* MATERIAL TO PROCESS
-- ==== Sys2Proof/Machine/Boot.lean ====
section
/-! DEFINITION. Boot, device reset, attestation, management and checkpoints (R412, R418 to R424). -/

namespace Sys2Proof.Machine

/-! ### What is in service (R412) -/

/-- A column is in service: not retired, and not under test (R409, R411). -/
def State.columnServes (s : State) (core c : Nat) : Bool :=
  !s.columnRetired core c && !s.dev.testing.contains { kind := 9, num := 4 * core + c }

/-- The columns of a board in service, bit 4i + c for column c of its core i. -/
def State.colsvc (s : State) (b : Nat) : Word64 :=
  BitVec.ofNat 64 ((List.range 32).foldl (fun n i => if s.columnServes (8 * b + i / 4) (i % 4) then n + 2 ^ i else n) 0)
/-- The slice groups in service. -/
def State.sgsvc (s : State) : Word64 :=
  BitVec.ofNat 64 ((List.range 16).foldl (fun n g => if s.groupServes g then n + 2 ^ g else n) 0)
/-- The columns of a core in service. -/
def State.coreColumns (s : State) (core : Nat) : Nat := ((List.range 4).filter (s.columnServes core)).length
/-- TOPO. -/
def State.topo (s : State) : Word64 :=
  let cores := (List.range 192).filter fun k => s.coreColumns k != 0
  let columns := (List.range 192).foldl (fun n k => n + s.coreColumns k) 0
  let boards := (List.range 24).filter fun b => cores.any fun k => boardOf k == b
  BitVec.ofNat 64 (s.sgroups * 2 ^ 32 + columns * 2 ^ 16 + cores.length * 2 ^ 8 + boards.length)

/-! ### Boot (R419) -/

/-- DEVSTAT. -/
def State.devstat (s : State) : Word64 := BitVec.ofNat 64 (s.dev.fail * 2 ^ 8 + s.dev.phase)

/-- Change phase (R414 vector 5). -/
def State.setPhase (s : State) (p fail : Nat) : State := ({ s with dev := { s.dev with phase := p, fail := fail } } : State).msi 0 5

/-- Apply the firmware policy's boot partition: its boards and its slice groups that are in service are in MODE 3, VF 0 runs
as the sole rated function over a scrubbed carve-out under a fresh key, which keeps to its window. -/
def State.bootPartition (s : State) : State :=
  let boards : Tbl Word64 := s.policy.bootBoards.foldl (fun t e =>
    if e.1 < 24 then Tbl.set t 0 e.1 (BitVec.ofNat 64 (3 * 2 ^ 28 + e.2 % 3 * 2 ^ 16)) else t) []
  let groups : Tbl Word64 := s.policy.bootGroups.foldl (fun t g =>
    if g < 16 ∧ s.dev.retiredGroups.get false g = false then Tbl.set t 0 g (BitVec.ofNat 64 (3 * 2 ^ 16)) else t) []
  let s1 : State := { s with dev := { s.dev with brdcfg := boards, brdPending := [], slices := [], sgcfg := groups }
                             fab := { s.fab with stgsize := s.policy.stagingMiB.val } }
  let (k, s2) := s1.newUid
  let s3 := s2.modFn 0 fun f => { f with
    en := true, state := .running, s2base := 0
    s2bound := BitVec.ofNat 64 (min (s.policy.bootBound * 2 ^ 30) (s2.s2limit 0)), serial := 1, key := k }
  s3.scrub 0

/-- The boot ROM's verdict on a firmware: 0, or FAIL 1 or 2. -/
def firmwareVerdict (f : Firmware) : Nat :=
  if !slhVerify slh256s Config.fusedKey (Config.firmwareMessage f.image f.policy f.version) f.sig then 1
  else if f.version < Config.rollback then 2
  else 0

==

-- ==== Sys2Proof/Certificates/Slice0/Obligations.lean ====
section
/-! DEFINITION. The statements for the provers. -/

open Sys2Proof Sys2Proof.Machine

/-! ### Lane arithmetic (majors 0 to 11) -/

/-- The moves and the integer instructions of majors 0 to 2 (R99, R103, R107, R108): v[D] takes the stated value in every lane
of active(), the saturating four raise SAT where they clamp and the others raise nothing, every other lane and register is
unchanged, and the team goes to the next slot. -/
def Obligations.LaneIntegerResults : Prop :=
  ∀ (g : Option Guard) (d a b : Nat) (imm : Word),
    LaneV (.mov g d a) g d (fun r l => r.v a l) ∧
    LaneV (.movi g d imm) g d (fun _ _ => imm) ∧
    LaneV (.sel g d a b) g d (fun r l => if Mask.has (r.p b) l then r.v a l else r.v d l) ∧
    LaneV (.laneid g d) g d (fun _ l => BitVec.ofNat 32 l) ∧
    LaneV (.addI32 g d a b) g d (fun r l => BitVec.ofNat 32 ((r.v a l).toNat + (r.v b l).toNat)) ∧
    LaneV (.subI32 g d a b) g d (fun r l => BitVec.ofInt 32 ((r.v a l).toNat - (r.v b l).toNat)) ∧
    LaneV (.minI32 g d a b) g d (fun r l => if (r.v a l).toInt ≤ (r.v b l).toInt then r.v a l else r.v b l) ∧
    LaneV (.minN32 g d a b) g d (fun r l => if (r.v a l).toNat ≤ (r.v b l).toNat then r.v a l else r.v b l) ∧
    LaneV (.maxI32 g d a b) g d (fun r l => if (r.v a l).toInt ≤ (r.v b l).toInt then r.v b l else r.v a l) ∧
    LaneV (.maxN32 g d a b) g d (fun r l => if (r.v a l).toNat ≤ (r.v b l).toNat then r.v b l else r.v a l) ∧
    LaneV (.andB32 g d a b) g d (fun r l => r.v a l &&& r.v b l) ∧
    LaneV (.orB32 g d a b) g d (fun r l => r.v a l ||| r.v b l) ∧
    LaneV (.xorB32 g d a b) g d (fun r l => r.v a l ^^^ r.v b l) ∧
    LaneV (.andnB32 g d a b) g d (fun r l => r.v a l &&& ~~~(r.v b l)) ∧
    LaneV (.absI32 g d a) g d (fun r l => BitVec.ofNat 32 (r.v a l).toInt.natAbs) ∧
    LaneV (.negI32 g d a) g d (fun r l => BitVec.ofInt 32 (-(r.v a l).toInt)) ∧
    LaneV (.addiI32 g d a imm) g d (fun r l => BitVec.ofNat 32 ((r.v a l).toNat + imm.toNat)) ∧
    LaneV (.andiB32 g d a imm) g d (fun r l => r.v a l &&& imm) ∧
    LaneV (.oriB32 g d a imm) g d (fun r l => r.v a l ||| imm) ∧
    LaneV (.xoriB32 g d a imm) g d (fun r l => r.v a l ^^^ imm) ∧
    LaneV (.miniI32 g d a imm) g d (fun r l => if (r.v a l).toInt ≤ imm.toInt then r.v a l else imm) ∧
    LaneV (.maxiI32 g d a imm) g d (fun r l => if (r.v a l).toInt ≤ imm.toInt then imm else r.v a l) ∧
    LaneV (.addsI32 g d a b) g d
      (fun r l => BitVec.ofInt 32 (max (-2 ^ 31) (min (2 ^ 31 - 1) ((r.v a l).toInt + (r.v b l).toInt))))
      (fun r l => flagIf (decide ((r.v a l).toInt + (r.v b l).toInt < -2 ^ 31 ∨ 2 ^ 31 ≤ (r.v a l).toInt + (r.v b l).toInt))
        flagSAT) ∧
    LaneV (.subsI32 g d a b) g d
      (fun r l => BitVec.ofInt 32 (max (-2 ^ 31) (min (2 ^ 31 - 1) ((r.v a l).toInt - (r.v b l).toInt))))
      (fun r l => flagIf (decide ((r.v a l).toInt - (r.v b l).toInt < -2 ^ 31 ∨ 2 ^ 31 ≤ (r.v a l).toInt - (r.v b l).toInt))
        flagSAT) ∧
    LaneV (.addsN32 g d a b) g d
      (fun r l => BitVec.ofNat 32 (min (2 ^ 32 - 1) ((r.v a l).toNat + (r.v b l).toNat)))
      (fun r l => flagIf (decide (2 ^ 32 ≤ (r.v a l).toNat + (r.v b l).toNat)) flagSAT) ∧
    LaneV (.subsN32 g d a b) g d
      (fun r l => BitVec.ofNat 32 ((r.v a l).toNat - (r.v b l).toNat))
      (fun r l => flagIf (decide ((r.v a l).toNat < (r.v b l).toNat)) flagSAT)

==

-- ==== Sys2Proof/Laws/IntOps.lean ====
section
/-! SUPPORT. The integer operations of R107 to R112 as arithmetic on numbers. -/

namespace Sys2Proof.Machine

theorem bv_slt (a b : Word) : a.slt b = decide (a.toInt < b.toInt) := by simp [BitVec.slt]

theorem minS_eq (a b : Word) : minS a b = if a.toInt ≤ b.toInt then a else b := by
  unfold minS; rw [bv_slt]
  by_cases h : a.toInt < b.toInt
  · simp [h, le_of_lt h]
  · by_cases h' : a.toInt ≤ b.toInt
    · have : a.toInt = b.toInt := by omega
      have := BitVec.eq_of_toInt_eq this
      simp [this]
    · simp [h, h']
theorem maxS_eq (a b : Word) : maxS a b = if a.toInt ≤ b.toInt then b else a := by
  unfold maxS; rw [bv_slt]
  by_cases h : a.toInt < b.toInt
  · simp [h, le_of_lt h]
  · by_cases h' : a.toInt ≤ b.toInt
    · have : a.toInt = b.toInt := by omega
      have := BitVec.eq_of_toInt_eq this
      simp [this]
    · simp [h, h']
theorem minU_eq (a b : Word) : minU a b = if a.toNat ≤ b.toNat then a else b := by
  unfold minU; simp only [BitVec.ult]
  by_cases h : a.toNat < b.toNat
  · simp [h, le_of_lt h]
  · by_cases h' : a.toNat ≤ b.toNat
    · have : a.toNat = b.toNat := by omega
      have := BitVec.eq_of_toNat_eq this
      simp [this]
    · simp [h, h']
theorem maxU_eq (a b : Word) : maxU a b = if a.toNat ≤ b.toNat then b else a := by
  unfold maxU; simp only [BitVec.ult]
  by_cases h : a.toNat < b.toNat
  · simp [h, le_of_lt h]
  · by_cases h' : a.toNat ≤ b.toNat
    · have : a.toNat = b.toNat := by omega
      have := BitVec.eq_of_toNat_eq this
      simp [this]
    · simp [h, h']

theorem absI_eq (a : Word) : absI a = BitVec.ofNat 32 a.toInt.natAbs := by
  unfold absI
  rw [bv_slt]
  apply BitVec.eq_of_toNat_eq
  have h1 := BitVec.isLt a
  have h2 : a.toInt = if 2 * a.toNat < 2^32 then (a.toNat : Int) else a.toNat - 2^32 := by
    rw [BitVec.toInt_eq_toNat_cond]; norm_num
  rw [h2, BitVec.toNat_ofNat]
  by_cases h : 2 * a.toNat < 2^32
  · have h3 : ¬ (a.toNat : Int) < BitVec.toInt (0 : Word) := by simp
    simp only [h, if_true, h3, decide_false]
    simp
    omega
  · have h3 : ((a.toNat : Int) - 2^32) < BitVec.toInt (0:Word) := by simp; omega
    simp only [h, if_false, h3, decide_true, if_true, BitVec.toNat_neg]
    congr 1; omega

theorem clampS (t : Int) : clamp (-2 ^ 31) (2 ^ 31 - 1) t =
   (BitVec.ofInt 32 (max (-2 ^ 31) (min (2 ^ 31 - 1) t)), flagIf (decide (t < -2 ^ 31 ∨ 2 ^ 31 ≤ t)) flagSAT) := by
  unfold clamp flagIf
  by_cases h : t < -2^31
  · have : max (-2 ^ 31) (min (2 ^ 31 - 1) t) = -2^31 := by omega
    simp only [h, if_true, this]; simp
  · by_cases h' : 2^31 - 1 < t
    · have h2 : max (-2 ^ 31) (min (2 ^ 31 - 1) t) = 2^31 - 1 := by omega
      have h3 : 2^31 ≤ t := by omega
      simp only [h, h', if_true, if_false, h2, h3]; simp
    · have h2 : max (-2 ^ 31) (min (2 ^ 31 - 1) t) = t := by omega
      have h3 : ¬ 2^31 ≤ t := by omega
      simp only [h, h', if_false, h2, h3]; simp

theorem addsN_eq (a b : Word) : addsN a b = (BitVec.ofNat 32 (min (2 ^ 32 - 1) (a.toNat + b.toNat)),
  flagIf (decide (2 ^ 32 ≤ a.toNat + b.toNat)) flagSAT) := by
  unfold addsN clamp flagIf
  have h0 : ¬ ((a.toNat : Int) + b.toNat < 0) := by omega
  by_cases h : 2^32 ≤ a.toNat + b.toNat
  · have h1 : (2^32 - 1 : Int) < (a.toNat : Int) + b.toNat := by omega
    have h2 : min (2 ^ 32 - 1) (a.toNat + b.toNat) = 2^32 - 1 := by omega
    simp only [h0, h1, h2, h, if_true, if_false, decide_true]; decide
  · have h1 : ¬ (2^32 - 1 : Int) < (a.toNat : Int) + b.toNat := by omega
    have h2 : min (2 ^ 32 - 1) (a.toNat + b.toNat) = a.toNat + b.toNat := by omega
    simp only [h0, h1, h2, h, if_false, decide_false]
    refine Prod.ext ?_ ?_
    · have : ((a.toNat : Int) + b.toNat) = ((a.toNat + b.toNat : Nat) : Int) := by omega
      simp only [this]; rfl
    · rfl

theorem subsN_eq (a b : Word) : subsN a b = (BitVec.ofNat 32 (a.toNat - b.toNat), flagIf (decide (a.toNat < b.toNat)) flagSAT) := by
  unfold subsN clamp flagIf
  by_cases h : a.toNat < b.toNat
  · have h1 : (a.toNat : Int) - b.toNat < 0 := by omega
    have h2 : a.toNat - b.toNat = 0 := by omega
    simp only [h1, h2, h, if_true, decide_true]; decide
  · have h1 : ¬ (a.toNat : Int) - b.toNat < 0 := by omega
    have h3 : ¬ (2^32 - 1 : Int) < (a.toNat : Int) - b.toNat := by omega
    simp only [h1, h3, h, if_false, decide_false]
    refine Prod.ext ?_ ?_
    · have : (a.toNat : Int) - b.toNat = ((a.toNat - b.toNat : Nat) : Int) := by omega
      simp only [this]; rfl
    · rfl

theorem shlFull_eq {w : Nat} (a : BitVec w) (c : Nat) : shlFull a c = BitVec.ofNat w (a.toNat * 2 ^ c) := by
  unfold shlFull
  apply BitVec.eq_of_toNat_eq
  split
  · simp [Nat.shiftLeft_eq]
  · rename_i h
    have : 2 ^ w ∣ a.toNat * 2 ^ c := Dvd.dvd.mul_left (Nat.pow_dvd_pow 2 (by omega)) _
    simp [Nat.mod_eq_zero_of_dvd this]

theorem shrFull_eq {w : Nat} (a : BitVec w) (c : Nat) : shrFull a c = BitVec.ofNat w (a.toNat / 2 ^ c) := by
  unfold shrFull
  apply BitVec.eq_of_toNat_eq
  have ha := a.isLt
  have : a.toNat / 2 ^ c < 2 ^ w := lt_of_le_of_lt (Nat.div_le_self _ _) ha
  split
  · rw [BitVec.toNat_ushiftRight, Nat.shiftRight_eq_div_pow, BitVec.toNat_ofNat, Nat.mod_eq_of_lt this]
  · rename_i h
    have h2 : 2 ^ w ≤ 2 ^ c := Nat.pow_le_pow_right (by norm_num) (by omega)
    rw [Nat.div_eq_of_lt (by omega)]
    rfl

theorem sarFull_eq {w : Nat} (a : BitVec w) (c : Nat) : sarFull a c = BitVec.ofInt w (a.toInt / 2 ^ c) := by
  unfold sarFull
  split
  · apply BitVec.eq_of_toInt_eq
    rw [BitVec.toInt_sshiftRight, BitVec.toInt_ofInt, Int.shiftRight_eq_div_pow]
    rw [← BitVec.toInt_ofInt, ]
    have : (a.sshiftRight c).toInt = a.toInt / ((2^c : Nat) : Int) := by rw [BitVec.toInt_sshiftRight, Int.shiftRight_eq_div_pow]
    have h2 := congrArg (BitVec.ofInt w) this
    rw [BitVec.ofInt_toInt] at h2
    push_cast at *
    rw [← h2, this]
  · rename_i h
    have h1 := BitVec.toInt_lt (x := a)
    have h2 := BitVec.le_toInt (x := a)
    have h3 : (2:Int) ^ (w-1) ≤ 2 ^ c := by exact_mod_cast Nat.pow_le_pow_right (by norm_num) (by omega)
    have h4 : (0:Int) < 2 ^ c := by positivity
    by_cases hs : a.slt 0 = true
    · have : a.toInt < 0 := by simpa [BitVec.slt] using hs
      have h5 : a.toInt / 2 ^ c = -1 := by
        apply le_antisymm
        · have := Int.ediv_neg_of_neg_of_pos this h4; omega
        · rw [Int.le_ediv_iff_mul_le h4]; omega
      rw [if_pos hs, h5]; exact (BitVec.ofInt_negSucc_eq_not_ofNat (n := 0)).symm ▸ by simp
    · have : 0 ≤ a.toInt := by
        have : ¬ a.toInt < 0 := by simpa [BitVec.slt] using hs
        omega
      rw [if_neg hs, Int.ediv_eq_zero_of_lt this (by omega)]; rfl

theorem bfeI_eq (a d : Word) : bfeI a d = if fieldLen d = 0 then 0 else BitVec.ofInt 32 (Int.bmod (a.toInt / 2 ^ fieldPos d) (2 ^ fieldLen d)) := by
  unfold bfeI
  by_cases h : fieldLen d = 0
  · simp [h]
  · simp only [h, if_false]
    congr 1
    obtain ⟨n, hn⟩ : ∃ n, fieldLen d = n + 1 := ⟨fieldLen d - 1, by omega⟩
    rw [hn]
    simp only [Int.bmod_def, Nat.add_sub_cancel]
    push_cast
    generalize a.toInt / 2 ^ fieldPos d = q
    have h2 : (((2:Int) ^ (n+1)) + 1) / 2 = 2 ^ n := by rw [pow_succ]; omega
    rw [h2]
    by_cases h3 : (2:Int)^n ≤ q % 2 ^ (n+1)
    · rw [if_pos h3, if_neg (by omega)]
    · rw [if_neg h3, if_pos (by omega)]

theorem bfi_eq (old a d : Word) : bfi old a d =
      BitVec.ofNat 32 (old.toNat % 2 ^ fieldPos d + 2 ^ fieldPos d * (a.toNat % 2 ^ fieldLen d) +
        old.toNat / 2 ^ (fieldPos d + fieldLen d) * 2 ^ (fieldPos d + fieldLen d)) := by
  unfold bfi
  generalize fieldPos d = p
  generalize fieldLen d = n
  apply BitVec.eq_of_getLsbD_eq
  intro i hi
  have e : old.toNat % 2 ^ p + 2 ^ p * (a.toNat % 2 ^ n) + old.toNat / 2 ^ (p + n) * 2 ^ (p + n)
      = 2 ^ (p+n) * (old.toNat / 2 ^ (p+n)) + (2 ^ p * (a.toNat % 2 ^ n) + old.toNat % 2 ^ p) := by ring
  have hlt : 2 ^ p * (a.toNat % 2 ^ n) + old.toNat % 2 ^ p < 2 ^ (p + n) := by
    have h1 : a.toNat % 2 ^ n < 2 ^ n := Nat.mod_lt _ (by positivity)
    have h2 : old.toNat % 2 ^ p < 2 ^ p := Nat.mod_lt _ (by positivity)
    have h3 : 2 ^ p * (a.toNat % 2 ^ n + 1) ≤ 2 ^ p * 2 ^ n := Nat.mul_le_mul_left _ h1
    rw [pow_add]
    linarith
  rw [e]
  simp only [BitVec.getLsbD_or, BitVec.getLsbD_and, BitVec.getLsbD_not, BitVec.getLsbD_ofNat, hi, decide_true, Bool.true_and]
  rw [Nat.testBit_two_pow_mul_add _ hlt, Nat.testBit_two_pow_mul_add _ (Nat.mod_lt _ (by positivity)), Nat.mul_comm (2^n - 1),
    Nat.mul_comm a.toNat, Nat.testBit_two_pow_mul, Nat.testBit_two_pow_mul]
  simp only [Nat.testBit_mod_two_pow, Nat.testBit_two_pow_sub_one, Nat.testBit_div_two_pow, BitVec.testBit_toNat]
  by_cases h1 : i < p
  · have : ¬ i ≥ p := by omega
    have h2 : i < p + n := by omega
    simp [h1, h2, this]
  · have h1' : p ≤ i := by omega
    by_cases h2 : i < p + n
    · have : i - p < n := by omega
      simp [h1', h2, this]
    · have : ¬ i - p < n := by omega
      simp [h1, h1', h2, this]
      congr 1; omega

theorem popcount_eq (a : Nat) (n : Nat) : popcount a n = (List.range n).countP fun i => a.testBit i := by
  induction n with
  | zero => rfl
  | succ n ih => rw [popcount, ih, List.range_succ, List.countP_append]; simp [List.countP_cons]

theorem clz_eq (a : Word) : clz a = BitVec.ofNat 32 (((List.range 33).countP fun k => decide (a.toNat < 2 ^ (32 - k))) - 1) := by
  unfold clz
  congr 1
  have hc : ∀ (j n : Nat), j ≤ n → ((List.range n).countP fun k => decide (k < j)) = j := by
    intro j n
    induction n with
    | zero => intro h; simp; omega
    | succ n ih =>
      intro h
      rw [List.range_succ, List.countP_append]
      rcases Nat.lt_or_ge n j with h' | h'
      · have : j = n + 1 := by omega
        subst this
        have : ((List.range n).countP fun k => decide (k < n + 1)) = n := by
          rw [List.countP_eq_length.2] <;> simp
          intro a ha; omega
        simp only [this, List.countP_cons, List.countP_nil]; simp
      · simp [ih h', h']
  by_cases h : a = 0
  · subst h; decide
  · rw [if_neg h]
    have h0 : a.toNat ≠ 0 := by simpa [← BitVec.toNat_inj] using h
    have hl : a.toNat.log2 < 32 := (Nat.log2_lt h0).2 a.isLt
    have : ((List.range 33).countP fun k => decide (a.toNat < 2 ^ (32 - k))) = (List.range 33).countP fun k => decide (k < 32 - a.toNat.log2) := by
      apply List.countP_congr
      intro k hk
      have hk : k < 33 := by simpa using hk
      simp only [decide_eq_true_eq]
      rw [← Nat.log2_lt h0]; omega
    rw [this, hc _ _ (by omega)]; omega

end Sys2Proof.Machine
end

* TASK INSTRUCTIONS
From the entries above, extract only the lines running from the one containing "in every lane" through the one containing "LaneV (.oriB32 g", inclusive.

* WRITTEN RESPONSE
/-- The moves and the integer instructions of majors 0 to 2 (R99, R103, R107, R108): v[D] takes the stated value in every lane
of active(), the saturating four raise SAT where they clamp and the others raise nothing, every other lane and register is
unchanged, and the team goes to the next slot. -/
def Obligations.LaneIntegerResults : Prop :=
  ∀ (g : Option Guard) (d a b : Nat) (imm : Word),
    LaneV (.mov g d a) g d (fun r l => r.v a l) ∧
    LaneV (.movi g d imm) g d (fun _ _ => imm) ∧
    LaneV (.sel g d a b) g d (fun r l => if Mask.has (r.p b) l then r.v a l else r.v d l) ∧
    LaneV (.laneid g d) g d (fun _ l => BitVec.ofNat 32 l) ∧
    LaneV (.addI32 g d a b) g d (fun r l => BitVec.ofNat 32 ((r.v a l).toNat + (r.v b l).toNat)) ∧
    LaneV (.subI32 g d a b) g d (fun r l => BitVec.ofInt 32 ((r.v a l).toNat - (r.v b l).toNat)) ∧
    LaneV (.minI32 g d a b) g d (fun r l => if (r.v a l).toInt ≤ (r.v b l).toInt then r.v a l else r.v b l) ∧
    LaneV (.minN32 g d a b) g d (fun r l => if (r.v a l).toNat ≤ (r.v b l).toNat then r.v a l else r.v b l) ∧
    LaneV (.maxI32 g d a b) g d (fun r l => if (r.v a l).toInt ≤ (r.v b l).toInt then r.v b l else r.v a l) ∧
    LaneV (.maxN32 g d a b) g d (fun r l => if (r.v a l).toNat ≤ (r.v b l).toNat then r.v b l else r.v a l) ∧
    LaneV (.andB32 g d a b) g d (fun r l => r.v a l &&& r.v b l) ∧
    LaneV (.orB32 g d a b) g d (fun r l => r.v a l ||| r.v b l) ∧
    LaneV (.xorB32 g d a b) g d (fun r l => r.v a l ^^^ r.v b l) ∧
    LaneV (.andnB32 g d a b) g d (fun r l => r.v a l &&& ~~~(r.v b l)) ∧
    LaneV (.absI32 g d a) g d (fun r l => BitVec.ofNat 32 (r.v a l).toInt.natAbs) ∧
    LaneV (.negI32 g d a) g d (fun r l => BitVec.ofInt 32 (-(r.v a l).toInt)) ∧
    LaneV (.addiI32 g d a imm) g d (fun r l => BitVec.ofNat 32 ((r.v a l).toNat + imm.toNat)) ∧
    LaneV (.andiB32 g d a imm) g d (fun r l => r.v a l &&& imm) ∧
    LaneV (.oriB32 g d a imm) g d (fun r l => r.v a l ||| imm) ∧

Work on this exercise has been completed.